## Task prompt
Among the entries below, please repeat exactly and only the lines from the line containing "c s).moves = s.moves := rfl" to the line containing "(driveTxd l s).clkTx = s.clkTx := rfl", both lines included.

## Records for processing
-- ==== Sys2Proof/Laws/State.lean ====
section
/-! SUPPORT. One lemma per field of State and per update, true by rfl, so that no proof unfolds a record
update; the same for the receive engine's updates. -/

namespace Sys2Proof.Machine

/-! `respondOk` -/

@[simp] theorem respondOk_params (v : Half) (s : State) : (respondOk v s).params = s.params := rfl
@[simp] theorem respondOk_phase (v : Half) (s : State) : (respondOk v s).phase = s.phase := rfl
@[simp] theorem respondOk_txd (v : Half) (s : State) : (respondOk v s).txd = s.txd := rfl
@[simp] theorem respondOk_rxd (v : Half) (s : State) : (respondOk v s).rxd = s.rxd := rfl
@[simp] theorem respondOk_clkTx (v : Half) (s : State) : (respondOk v s).clkTx = s.clkTx := rfl
@[simp] theorem respondOk_clkRx (v : Half) (s : State) : (respondOk v s).clkRx = s.clkRx := rfl
@[simp] theorem respondOk_cts (v : Half) (s : State) : (respondOk v s).cts = s.cts := rfl
@[simp] theorem respondOk_tx (v : Half) (s : State) : (respondOk v s).tx = s.tx := rfl
@[simp] theorem respondOk_rx (v : Half) (s : State) : (respondOk v s).rx = s.rx := rfl
@[simp] theorem respondOk_snap (v : Half) (s : State) : (respondOk v s).snap = s.snap := rfl
@[simp] theorem respondOk_rw (v : Half) (s : State) : (respondOk v s).rw = okWord v := rfl
@[simp] theorem respondOk_moves (v : Half) (s : State) : (respondOk v s).moves = s.moves := rfl
@[simp] theorem respondOk_drawn (v : Half) (s : State) : (respondOk v s).drawn = s.drawn := rfl

/-! `respondFail` -/

@[simp] theorem respondFail_params (c : ReasonCode) (s : State) : (respondFail c s).params = s.params := rfl
@[simp] theorem respondFail_phase (c : ReasonCode) (s : State) : (respondFail c s).phase = s.phase := rfl
@[simp] theorem respondFail_txd (c : ReasonCode) (s : State) : (respondFail c s).txd = s.txd := rfl
@[simp] theorem respondFail_rxd (c : ReasonCode) (s : State) : (respondFail c s).rxd = s.rxd := rfl
@[simp] theorem respondFail_clkTx (c : ReasonCode) (s : State) : (respondFail c s).clkTx = s.clkTx := rfl
@[simp] theorem respondFail_clkRx (c : ReasonCode) (s : State) : (respondFail c s).clkRx = s.clkRx := rfl
@[simp] theorem respondFail_cts (c : ReasonCode) (s : State) : (respondFail c s).cts = s.cts := rfl
@[simp] theorem respondFail_tx (c : ReasonCode) (s : State) : (respondFail c s).tx = s.tx := rfl
@[simp] theorem respondFail_rx (c : ReasonCode) (s : State) : (respondFail c s).rx = s.rx := rfl
@[simp] theorem respondFail_snap (c : ReasonCode) (s : State) : (respondFail c s).snap = s.snap := rfl
@[simp] theorem respondFail_rw (c : ReasonCode) (s : State) : (respondFail c s).rw = failWord c := rfl
@[simp] theorem respondFail_moves (c : ReasonCode) (s : State) : (respondFail c s).moves = s.moves := rfl
@[simp] theorem respondFail_drawn (c : ReasonCode) (s : State) : (respondFail c s).drawn = s.drawn := rfl

/-! `answerIllegal` -/

@[simp] theorem answerIllegal_params (s : State) : (answerIllegal s).params = s.params := rfl
@[simp] theorem answerIllegal_phase (s : State) : (answerIllegal s).phase = s.phase := rfl
@[simp] theorem answerIllegal_txd (s : State) : (answerIllegal s).txd = s.txd := rfl
@[simp] theorem answerIllegal_rxd (s : State) : (answerIllegal s).rxd = s.rxd := rfl
@[simp] theorem answerIllegal_clkTx (s : State) : (answerIllegal s).clkTx = s.clkTx := rfl
@[simp] theorem answerIllegal_clkRx (s : State) : (answerIllegal s).clkRx = s.clkRx := rfl
@[simp] theorem answerIllegal_cts (s : State) : (answerIllegal s).cts = s.cts := rfl
@[simp] theorem answerIllegal_tx (s : State) : (answerIllegal s).tx = s.tx := rfl
@[simp] theorem answerIllegal_rx (s : State) : (answerIllegal s).rx = s.rx := rfl
@[simp] theorem answerIllegal_snap (s : State) : (answerIllegal s).snap = s.snap := rfl
@[simp] theorem answerIllegal_rw (s : State) : (answerIllegal s).rw = failWord .illegal := rfl
@[simp] theorem answerIllegal_moves (s : State) : (answerIllegal s).moves = s.moves := rfl
@[simp] theorem answerIllegal_drawn (s : State) : (answerIllegal s).drawn = s.drawn := rfl

/-! `driveTxd` -/

@[simp] theorem driveTxd_params (l : Bool) (s : State) : (driveTxd l s).params = s.params := rfl
@[simp] theorem driveTxd_phase (l : Bool) (s : State) : (driveTxd l s).phase = s.phase := rfl
@[simp] theorem driveTxd_txd (l : Bool) (s : State) : (driveTxd l s).txd = l := rfl
@[simp] theorem driveTxd_rxd (l : Bool) (s : State) : (driveTxd l s).rxd = s.rxd := rfl
@[simp] theorem driveTxd_clkTx (l : Bool) (s : State) : (driveTxd l s).clkTx = s.clkTx := rfl
@[simp] theorem driveTxd_clkRx (l : Bool) (s : State) : (driveTxd l s).clkRx = s.clkRx := rfl
@[simp] theorem driveTxd_cts (l : Bool) (s : State) : (driveTxd l s).cts = s.cts := rfl
@[simp] theorem driveTxd_tx (l : Bool) (s : State) : (driveTxd l s).tx = s.tx := rfl
@[simp] theorem driveTxd_rx (l : Bool) (s : State) : (driveTxd l s).rx = s.rx := rfl
@[simp] theorem driveTxd_snap (l : Bool) (s : State) : (driveTxd l s).snap = s.snap := rfl
@[simp] theorem driveTxd_rw (l : Bool) (s : State) : (driveTxd l s).rw = s.rw := rfl
@[simp] theorem driveTxd_moves (l : Bool) (s : State) : (driveTxd l s).moves = s.moves := rfl
@[simp] theorem driveTxd_drawn (l : Bool) (s : State) : (driveTxd l s).drawn = s.drawn := rfl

## Response to the task
@[simp] theorem respondFail_moves (c : ReasonCode) (s : State) : (respondFail c s).moves = s.moves := rfl
@[simp] theorem respondFail_drawn (c : ReasonCode) (s : State) : (respondFail c s).drawn = s.drawn := rfl

/-! `answerIllegal` -/

@[simp] theorem answerIllegal_params (s : State) : (answerIllegal s).params = s.params := rfl
@[simp] theorem answerIllegal_phase (s : State) : (answerIllegal s).phase = s.phase := rfl
@[simp] theorem answerIllegal_txd (s : State) : (answerIllegal s).txd = s.txd := rfl
@[simp] theorem answerIllegal_rxd (s : State) : (answerIllegal s).rxd = s.rxd := rfl
@[simp] theorem answerIllegal_clkTx (s : State) : (answerIllegal s).clkTx = s.clkTx := rfl
@[simp] theorem answerIllegal_clkRx (s : State) : (answerIllegal s).clkRx = s.clkRx := rfl
@[simp] theorem answerIllegal_cts (s : State) : (answerIllegal s).cts = s.cts := rfl
@[simp] theorem answerIllegal_tx (s : State) : (answerIllegal s).tx = s.tx := rfl
@[simp] theorem answerIllegal_rx (s : State) : (answerIllegal s).rx = s.rx := rfl
@[simp] theorem answerIllegal_snap (s : State) : (answerIllegal s).snap = s.snap := rfl
@[simp] theorem answerIllegal_rw (s : State) : (answerIllegal s).rw = failWord .illegal := rfl
@[simp] theorem answerIllegal_moves (s : State) : (answerIllegal s).moves = s.moves := rfl
@[simp] theorem answerIllegal_drawn (s : State) : (answerIllegal s).drawn = s.drawn := rfl

/-! `driveTxd` -/

@[simp] theorem driveTxd_params (l : Bool) (s : State) : (driveTxd l s).params = s.params := rfl
@[simp] theorem driveTxd_phase (l : Bool) (s : State) : (driveTxd l s).phase = s.phase := rfl
@[simp] theorem driveTxd_txd (l : Bool) (s : State) : (driveTxd l s).txd = l := rfl
@[simp] theorem driveTxd_rxd (l : Bool) (s : State) : (driveTxd l s).rxd = s.rxd := rfl
@[simp] theorem driveTxd_clkTx (l : Bool) (s : State) : (driveTxd l s).clkTx = s.clkTx := rfl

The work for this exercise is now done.